Cloud stocks have taken a beating in the past few months, and they probably have more punishment ahead.
Twilio (TWLO - Get Report) , Zscaler (ZS - Get Report) and Okta (OKTA - Get Report) are among the high-priced cloud darlings among software names that could take a further beating even after being hit pretty hard this year.
TheStreet warned back on April 10 that those three companies, along with other names such as MongoDB (MDB - Get Report) and Veeva Systems (VEEV - Get Report) , were too pricey to sustain their momentum. Although some of the cloud darlings appreciated for a time following that article, they have mostly turned out to be absolute duds as far as this year's performance.
Of the three that TheStreet called out prominently in that April article, Twilio, Zscaler and Okta, the first two are down 16% and 38%, respectively, while Okta has eked out a small edge over the Standard & Poor's 500, rising 5.4%.
The collapse in Twilio and Zscaler means that the year-to-date return for both has fallen below both the S&P and the Nasdaq Composite Index. Okta has held up much better, however, rising about 53% for the year so far.
All three of these names are still quite expensive. Twilio and Zscaler trade at, respectively, 318 and 159 times next year's projected earnings per share. Okta is still losing money and is projected to do so through January of 2021. On a price-to-revenue basis, Okta trades at the nosebleed level of 20 times next year's projected revenue of $563 million for the fiscal year ending in January. By comparison, Microsoft (MSFT - Get Report) and Oracle (ORCL - Get Report) , to name just two established software firms, trade for 7.6 times and 4.5 times projected revenue, respectively, albeit with much slower rates of growth, of course.
The valuation's gotten cheaper for Twilio and Zscaler, but not drastically so. Back then, Twilio and Zscaler fetched 434 and 244.5 times forward earnings.
The important thing is that these names are not only pricey -- they're pricey at a time when pricey stocks are coming into disfavor. The collapse of pricey, money-losing IPO darlings, such as Uber (UBER) , which has lost a quarter of its value since going public in May, shows that investors are less patient with high-growth schemes that don't make money. The shelving of WeWork's planned IPO a couple of weeks ago is an even bigger tell that investor patience has worn thin for the prospect of expensive growth names.
The latest bad sign was the collapse of Workday (WDAY - Get Report) , a slightly more established cloud name that went public back in 2012. Workday's analyst day meeting on Monday failed to impress, leading to several cuts in price targets among analysts on the stock the next day. The shares have collapsed 16% this week and are down 22% since the April 10 article included Workday as one of the pricier names that had room to go lower.
Nor is it just these four. The most surprising thing is that recently public names have had a tough time of late. PagerDuty (PD) and Zoom Video Communications (ZM) held up relatively better than Uber following their April IPOs. But Zoom is up just 6% since then, and PagerDuty has collapsed by 35%.

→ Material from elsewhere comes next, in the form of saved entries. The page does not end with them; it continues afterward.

-- ==== Sys2Proof/Machine/EvSched.lean ====
section
/-! DEFINITION. The steps of the scheduler and of trap entry that no instruction makes: read-back delivery (R335),
interrupts (R368), the scheduler entry (R343), binding a core (R399), takeover (R400), the budget stop (R401),
parking (R30), the walker (R402) and the completion of a region (R403). A step whose condition does not hold
changes nothing. -/

namespace Sys2Proof.Machine

/-! ## Read-back delivery (R335) -/

/-- The oldest produced value is written into its register. -/
def deliverOne (h : Hart) : Hart :=
  match h.readback with
  | [] => h
  | (r, v) :: l => { h with x := if r = 0 then h.x else h.x.set r.toNat v, readback := l }

def execReadBackDelivery (s : State) : Result :=
  .next (setHart (arg s 0) (deliverOne (getHart s (arg s 0))) s)

/-! ## Interrupts (R368) -/

/-- The turn's hart takes the trap of class 4 that waits for it. -/
def takeArrayTrap (val : Word) (s : State) : State :=
  let s := deliverStop s
  takeTrap false 0x20 val s.h.pc (headSlot s.h) { s with h := { s.h with arrayTrap := none } }

/-- A hart takes its lowest pending interrupt now: at a boundary, with `ie` set, unless a pre-emption it accepts
is pending, which is taken first. -/
def interruptReady (s : State) (n : Nat) : Bool :=
  let h := getHart s n
  h.run == .running && ieBit h && !h.irqs.isEmpty && !h.preempt && !h.wfaWait && atBoundary s n

/-- The turn's hart takes its lowest pending interrupt. -/
def takeLowest (s : State) : State :=
  match s.h.irqs with
  | [] => s
  | (cause, val) :: l =>
    let s := deliverStop s
    takeTrap true cause val s.h.pc (headSlot s.h) { s with h := { s.h with irqs := l } }

/-- TAKE_INTERRUPT: a trap of class 4 that waits for the same boundary is synchronous and comes first (R368, R373). -/
def execTakeInterrupt (s : State) : Result :=
  let n := arg s 0
  .next (if interruptReady s n then
      match (getHart s n).arrayTrap with
      | some val => asHart n (takeArrayTrap val) s
      | none => asHart n takeLowest s
    else s)

/-! ## The scheduler entry (R343) -/

/-- A hart that stopped counts as exited in an ending region, and leaves a slot without working lanes for the next of
its region that falls free (R12). -/
def afterStop (n : Nat) (s : State) : State :=
  match (getHart s n).logical with
  | none => s
  | some (rcb, lh) =>
    let r := getRegion s rcb
    let s := setRegion rcb (setLogical lh { getLogical r lh with ctx := some (getHart s n) } r) s
    if r.state = 5 ∧ r.final ≠ 2 then saveHart n .free s
    else if (workingGroups s n).isEmpty then markMoved rcb lh (saveHart n .waiting s)
    else s
where
  /-- The logical hart comes before the others that wait for a slot. -/
  markMoved (rcb lh : Nat) (s : State) : State :=
    let r := getRegion s rcb
    setRegion rcb (setLogical lh { getLogical r lh with moved := true } r) s

def stopReady (s : State) (n : Nat) : Bool :=
  let h := getHart s n
  h.run == .running && h.preempt && acceptsStop h && !h.wfaWait && mayStop s n

/-- The turn's hart enters the scheduler, with the fence of R324. -/
def enterScheduler (s : State) : State := acquire (curCore s) (schedulerEntry (deliverStop s))

/-- The turn's hart accepts a pending stop: the scheduler entry (R343). -/
def acceptStop (s : State) : State := afterStop s.cur (enterScheduler s)

/-- What the turn's hart takes at this boundary: a trap of class 4, which is synchronous, before a stop, and a stop
before an interrupt (R343, R368, R373). -/
def boundaryEvent (s : State) : Option State :=
  match s.h.arrayTrap, atBoundary s s.cur with
  | some val, true => some (takeArrayTrap val s)
  | _, _ =>
    if stopReady s s.cur then some (acceptStop s)
    else if interruptReady s s.cur then some (takeLowest s)
    else none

Slack (WORK) , one of the most eagerly anticipated cloud software debuts of this year, is down a whopping 43% since its June IPO.
All of these movements reflect aspects of the same phenomenon: Investors have had enough for the time being of big-ticket, high-growth, mostly money-losing names. They're returning to established, profitable names that keep delivering decent financials results, including Microsoft and Apple (AAPL - Get Report) and Alphabet (GOOGL - Get Report) .
Are Twilio and the rest still the future of software? Perhaps. But with the bloom off the rose, the next movement in their trading could be acquisitions of some of the names that narrow the field. Unless, of course, management at Twilio and the rest believe their shares, pricey as they are, are undervalued amidst their current slump.